- [Your assignment]: Report, from the records below, every line where the word "takesStream" appears.

++++ Exercise data ++++

-- ==== Sys2Proof/Machine/Core.lean ====
section
/-! DEFINITION. The machine as the host runs it. -/

def Sys2Proof.core : Host.Core := { State := Sys2Proof.Machine.State, Fault := Sys2Proof.Machine.Fault, Refusal := Sys2Proof.Machine.Refusal, step := Sys2Proof.Machine.step, reset := Sys2Proof.Machine.State.reset }
end

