-- ==== Sys2Proof/Laws/Launch.lean ====
section
/-! SUPPORT. Launching: every command's meaning is one launch of its rule, and what an unpaced launch answers (40_control.md R140). -/

namespace Sys2Proof.Machine

/-- Every command's meaning launches its word with its rule, the one `proceed` follows. -/
theorem exec_rule (i : Instr) (s : State) : exec i s = launch (encode i) (.command i) (ruleOf (.command i)) s := by
  cases i <;> rfl

/-- An unpaced launch of a command whose rule ends normally (R144). -/
theorem exec_gives {s : State} {i : Instr} {e' : Engine} (h : Ready s)
    (hg : Gives (ruleOf (.command i) s.env) (launched s.eng) () e') : exec i s = .next (endedNormally i s e') := by
  obtain ⟨hb, hf, hp⟩ := h
  rw [exec_rule, launch_completes hb hf hp hg]
  rfl

/-- An unpaced launch of a command whose rule raises a fault (60_exceptions.md R282). -/
theorem exec_faults {s : State} {i : Instr} {f : FaultName} {info addr : Nat} {e' : Engine} (h : Ready s)
    (hg : Faults (ruleOf (.command i) s.env) (launched s.eng) f info addr e') :
    exec i s = .next (endedByFault (encode i) f info addr s e') := by
  obtain ⟨hb, hf, hp⟩ := h
  rw [exec_rule, launch_faults hb hf hp hg]
  rfl

/-- A launched command is settled from the run of its rule, as far as the pace lets it go. -/
theorem exec_launched {s : State} (hb : s.busy = false) (hf : s.fault = false) (i : Instr) :
    exec i s = settle (.command i) (launched s.eng) (launchState (encode i) s)
      (whileBusy (ruleOf (.command i) s.env) ⟨launched s.eng, 0, s.pace⟩) := by
  rw [exec_rule, launch_taken hb hf]
  rfl

/-- A command whose write is ignored (R140). -/
theorem exec_ignored {s : State} (h : s.busy = true ∨ s.fault = true) (i : Instr) : exec i s = .next (ignoreWrite s) := by
  rw [exec_rule, launch_ignored h]

/-- A word's opcode field under its reserved fields: the low four bits are not touched by a field placed at bit 4 or above. -/
theorem opcode_or_field {len : Nat} (w : Word) (v : BitVec len) {lo : Nat} (h : 4 ≤ lo) :
    wordField (w ||| placeField v lo) 0 4 = wordField w 0 4 := by
  apply BitVec.eq_of_getLsbD_eq
  intro k hk
  simp only [wordField, placeField, BitVec.getLsbD_extractLsb', BitVec.getLsbD_or, BitVec.getLsbD_shiftLeft]
  simp [show k < lo by omega]

/-- The commands that take a byte stream (20_memory.md R87, R90). -/
theorem takesStream_encode (i : Instr) : takesStream (encode i) = match i with
    | .loadht _ _ _ => true
    | .decodeH24 _ _ _ _ => true
    | .decodeH32 _ _ _ _ => true
    | _ => false := by
  cases i <;> simp only [encode, takesStream, opcode_or_field _ _ (show 4 ≤ 4 by decide), opcode_or_field _ _ (show 4 ≤ 5 by decide),
    opcode_or_field _ _ (show 4 ≤ 6 by decide), opcode_or_field _ _ (show 4 ≤ 7 by decide), opcode_or_field _ _ (show 4 ≤ 8 by decide),
    opcode_or_field _ _ (show 4 ≤ 10 by decide), opcode_or_field _ _ (show 4 ≤ 11 by decide),
    opcode_or_field _ _ (show 4 ≤ 14 by decide)] <;> decide

end Sys2Proof.Machine
end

++++

- [Response]:
theorem takesStream_encode (i : Instr) : takesStream (encode i) = match i with
  cases i <;> simp only [encode, takesStream, opcode_or_field _ _ (show 4 ≤ 4 by decide), opcode_or_field _ _ (show 4 ≤ 5 by decide),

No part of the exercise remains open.